INPUT RECORDS.
____
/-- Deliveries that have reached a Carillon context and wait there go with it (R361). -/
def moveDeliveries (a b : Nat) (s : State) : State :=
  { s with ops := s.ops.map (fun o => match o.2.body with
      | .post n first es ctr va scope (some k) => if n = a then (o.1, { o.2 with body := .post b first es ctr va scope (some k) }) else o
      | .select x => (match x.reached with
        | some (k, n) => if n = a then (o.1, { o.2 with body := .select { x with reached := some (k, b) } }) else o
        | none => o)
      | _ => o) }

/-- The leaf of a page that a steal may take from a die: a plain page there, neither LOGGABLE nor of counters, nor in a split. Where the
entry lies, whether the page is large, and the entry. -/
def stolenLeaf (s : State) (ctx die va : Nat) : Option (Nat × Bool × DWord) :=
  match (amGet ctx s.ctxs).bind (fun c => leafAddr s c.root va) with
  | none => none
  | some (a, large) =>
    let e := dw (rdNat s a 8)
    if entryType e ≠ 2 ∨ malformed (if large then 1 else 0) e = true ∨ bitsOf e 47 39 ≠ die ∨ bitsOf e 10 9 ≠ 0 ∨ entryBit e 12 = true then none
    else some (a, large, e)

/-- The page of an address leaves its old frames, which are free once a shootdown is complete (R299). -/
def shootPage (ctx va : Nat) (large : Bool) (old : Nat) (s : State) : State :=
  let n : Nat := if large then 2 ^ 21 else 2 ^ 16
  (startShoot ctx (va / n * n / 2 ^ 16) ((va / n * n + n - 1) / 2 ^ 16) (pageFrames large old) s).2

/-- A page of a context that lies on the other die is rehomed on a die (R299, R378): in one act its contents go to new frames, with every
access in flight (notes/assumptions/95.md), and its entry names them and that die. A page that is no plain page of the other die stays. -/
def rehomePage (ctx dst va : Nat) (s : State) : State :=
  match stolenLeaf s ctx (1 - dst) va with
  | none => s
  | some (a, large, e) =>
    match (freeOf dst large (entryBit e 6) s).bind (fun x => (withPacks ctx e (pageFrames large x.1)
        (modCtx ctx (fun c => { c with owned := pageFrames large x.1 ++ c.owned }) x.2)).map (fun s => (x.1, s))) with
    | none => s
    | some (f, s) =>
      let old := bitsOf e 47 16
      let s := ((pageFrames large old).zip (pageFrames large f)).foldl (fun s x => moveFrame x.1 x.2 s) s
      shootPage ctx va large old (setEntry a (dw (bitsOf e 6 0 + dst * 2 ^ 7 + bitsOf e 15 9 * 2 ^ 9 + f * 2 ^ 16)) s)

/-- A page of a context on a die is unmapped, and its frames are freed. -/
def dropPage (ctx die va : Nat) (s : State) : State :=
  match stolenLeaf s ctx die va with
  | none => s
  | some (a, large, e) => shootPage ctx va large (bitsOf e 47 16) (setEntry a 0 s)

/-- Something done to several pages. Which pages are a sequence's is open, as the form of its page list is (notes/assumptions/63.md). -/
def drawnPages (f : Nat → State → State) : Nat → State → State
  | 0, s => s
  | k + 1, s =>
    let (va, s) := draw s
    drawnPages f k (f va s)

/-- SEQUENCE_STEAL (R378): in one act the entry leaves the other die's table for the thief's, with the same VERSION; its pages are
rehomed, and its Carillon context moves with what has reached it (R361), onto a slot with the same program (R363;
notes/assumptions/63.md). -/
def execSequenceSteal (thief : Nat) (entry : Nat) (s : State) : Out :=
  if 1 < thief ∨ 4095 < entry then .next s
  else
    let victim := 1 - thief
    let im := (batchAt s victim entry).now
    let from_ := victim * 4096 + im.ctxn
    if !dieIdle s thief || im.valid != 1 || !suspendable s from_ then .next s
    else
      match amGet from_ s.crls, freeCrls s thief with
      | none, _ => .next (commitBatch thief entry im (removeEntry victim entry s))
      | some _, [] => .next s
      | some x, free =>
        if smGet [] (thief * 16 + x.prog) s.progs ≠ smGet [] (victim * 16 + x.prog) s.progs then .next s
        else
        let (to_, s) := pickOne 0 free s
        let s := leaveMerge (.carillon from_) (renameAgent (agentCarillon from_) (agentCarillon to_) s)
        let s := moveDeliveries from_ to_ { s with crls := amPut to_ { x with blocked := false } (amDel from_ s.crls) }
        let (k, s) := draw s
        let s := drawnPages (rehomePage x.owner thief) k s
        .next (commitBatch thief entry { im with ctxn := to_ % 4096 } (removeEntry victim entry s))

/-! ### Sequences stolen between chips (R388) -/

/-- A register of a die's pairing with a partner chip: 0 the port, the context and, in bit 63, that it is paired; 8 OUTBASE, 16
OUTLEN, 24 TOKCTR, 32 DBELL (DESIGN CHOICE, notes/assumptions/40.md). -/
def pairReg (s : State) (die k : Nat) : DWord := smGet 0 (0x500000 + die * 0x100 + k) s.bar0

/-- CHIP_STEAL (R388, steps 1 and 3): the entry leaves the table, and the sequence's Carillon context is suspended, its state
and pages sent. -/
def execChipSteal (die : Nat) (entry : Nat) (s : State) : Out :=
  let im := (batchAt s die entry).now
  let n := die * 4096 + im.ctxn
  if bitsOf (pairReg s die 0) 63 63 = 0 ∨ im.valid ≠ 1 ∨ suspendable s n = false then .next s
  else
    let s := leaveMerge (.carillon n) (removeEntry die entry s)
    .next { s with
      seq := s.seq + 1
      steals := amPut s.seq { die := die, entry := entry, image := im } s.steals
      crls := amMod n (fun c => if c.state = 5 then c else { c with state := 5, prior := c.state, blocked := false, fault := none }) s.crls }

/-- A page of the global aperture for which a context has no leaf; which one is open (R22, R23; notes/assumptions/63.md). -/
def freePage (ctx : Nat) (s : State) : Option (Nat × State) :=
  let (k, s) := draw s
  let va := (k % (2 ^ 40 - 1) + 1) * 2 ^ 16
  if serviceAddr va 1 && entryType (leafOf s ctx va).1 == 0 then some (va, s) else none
____
YOUR ASSIGNMENT.
When you restate the listing, keep each line identical to the original.

RESPONSE TO THE EXERCISE.
/-- Deliveries that have reached a Carillon context and wait there go with it (R361). -/
def moveDeliveries (a b : Nat) (s : State) : State :=
  { s with ops := s.ops.map (fun o => match o.2.body with
      | .post n first es ctr va scope (some k) => if n = a then (o.1, { o.2 with body := .post b first es ctr va scope (some k) }) else o
      | .select x => (match x.reached with
        | some (k, n) => if n = a then (o.1, { o.2 with body := .select { x with reached := some (k, b) } }) else o
        | none => o)
      | _ => o) }

/-- The leaf of a page that a steal may take from a die: a plain page there, neither LOGGABLE nor of counters, nor in a split. Where the
entry lies, whether the page is large, and the entry. -/
def stolenLeaf (s : State) (ctx die va : Nat) : Option (Nat × Bool × DWord) :=
  match (amGet ctx s.ctxs).bind (fun c => leafAddr s c.root va) with
  | none => none
  | some (a, large) =>
    let e := dw (rdNat s a 8)
    if entryType e ≠ 2 ∨ malformed (if large then 1 else 0) e = true ∨ bitsOf e 47 39 ≠ die ∨ bitsOf e 10 9 ≠ 0 ∨ entryBit e 12 = true then none
    else some (a, large, e)

/-- The page of an address leaves its old frames, which are free once a shootdown is complete (R299). -/
def shootPage (ctx va : Nat) (large : Bool) (old : Nat) (s : State) : State :=
  let n : Nat := if large then 2 ^ 21 else 2 ^ 16
  (startShoot ctx (va / n * n / 2 ^ 16) ((va / n * n + n - 1) / 2 ^ 16) (pageFrames large old) s).2

/-- A page of a context that lies on the other die is rehomed on a die (R299, R378): in one act its contents go to new frames, with every
access in flight (notes/assumptions/95.md), and its entry names them and that die. A page that is no plain page of the other die stays. -/
def rehomePage (ctx dst va : Nat) (s : State) : State :=
  match stolenLeaf s ctx (1 - dst) va with
  | none => s
  | some (a, large, e) =>
    match (freeOf dst large (entryBit e 6) s).bind (fun x => (withPacks ctx e (pageFrames large x.1)
        (modCtx ctx (fun c => { c with owned := pageFrames large x.1 ++ c.owned }) x.2)).map (fun s => (x.1, s))) with
    | none => s
    | some (f, s) =>
      let old := bitsOf e 47 16
      let s := ((pageFrames large old).zip (pageFrames large f)).foldl (fun s x => moveFrame x.1 x.2 s) s
      shootPage ctx va large old (setEntry a (dw (bitsOf e 6 0 + dst * 2 ^ 7 + bitsOf e 15 9 * 2 ^ 9 + f * 2 ^ 16)) s)

/-- A page of a context on a die is unmapped, and its frames are freed. -/
def dropPage (ctx die va : Nat) (s : State) : State :=
  match stolenLeaf s ctx die va with
  | none => s
  | some (a, large, e) => shootPage ctx va large (bitsOf e 47 16) (setEntry a 0 s)

/-- Something done to several pages. Which pages are a sequence's is open, as the form of its page list is (notes/assumptions/63.md). -/
def drawnPages (f : Nat → State → State) : Nat → State → State
  | 0, s => s
  | k + 1, s =>
    let (va, s) := draw s
    drawnPages f k (f va s)

/-- SEQUENCE_STEAL (R378): in one act the entry leaves the other die's table for the thief's, with the same VERSION; its pages are
rehomed, and its Carillon context moves with what has reached it (R361), onto a slot with the same program (R363;
notes/assumptions/63.md). -/
def execSequenceSteal (thief : Nat) (entry : Nat) (s : State) : Out :=
  if 1 < thief ∨ 4095 < entry then .next s
  else
    let victim := 1 - thief
    let im := (batchAt s victim entry).now
    let from_ := victim * 4096 + im.ctxn
    if !dieIdle s thief || im.valid != 1 || !suspendable s from_ then .next s
    else
      match amGet from_ s.crls, freeCrls s thief with
      | none, _ => .next (commitBatch thief entry im (removeEntry victim entry s))
      | some _, [] => .next s
      | some x, free =>
        if smGet [] (thief * 16 + x.prog) s.progs ≠ smGet [] (victim * 16 + x.prog) s.progs then .next s
        else
        let (to_, s) := pickOne 0 free s
        let s := leaveMerge (.carillon from_) (renameAgent (agentCarillon from_) (agentCarillon to_) s)
        let s := moveDeliveries from_ to_ { s with crls := amPut to_ { x with blocked := false } (amDel from_ s.crls) }
        let (k, s) := draw s
        let s := drawnPages (rehomePage x.owner thief) k s
        .next (commitBatch thief entry { im with ctxn := to_ % 4096 } (removeEntry victim entry s))

/-! ### Sequences stolen between chips (R388) -/

/-- A register of a die's pairing with a partner chip: 0 the port, the context and, in bit 63, that it is paired; 8 OUTBASE, 16
OUTLEN, 24 TOKCTR, 32 DBELL (DESIGN CHOICE, notes/assumptions/40.md). -/
def pairReg (s : State) (die k : Nat) : DWord := smGet 0 (0x500000 + die * 0x100 + k) s.bar0

/-- CHIP_STEAL (R388, steps 1 and 3): the entry leaves the table, and the sequence's Carillon context is suspended, its state
and pages sent. -/
def execChipSteal (die : Nat) (entry : Nat) (s : State) : Out :=
  let im := (batchAt s die entry).now
  let n := die * 4096 + im.ctxn
  if bitsOf (pairReg s die 0) 63 63 = 0 ∨ im.valid ≠ 1 ∨ suspendable s n = false then .next s
  else
    let s := leaveMerge (.carillon n) (removeEntry die entry s)
    .next { s with
      seq := s.seq + 1
      steals := amPut s.seq { die := die, entry := entry, image := im } s.steals
      crls := amMod n (fun c => if c.state = 5 then c else { c with state := 5, prior := c.state, blocked := false, fault := none }) s.crls }

/-- A page of the global aperture for which a context has no leaf; which one is open (R22, R23; notes/assumptions/63.md). -/
def freePage (ctx : Nat) (s : State) : Option (Nat × State) :=
  let (k, s) := draw s
  let va := (k % (2 ^ 40 - 1) + 1) * 2 ^ 16
  if serviceAddr va 1 && entryType (leafOf s ctx va).1 == 0 then some (va, s) else none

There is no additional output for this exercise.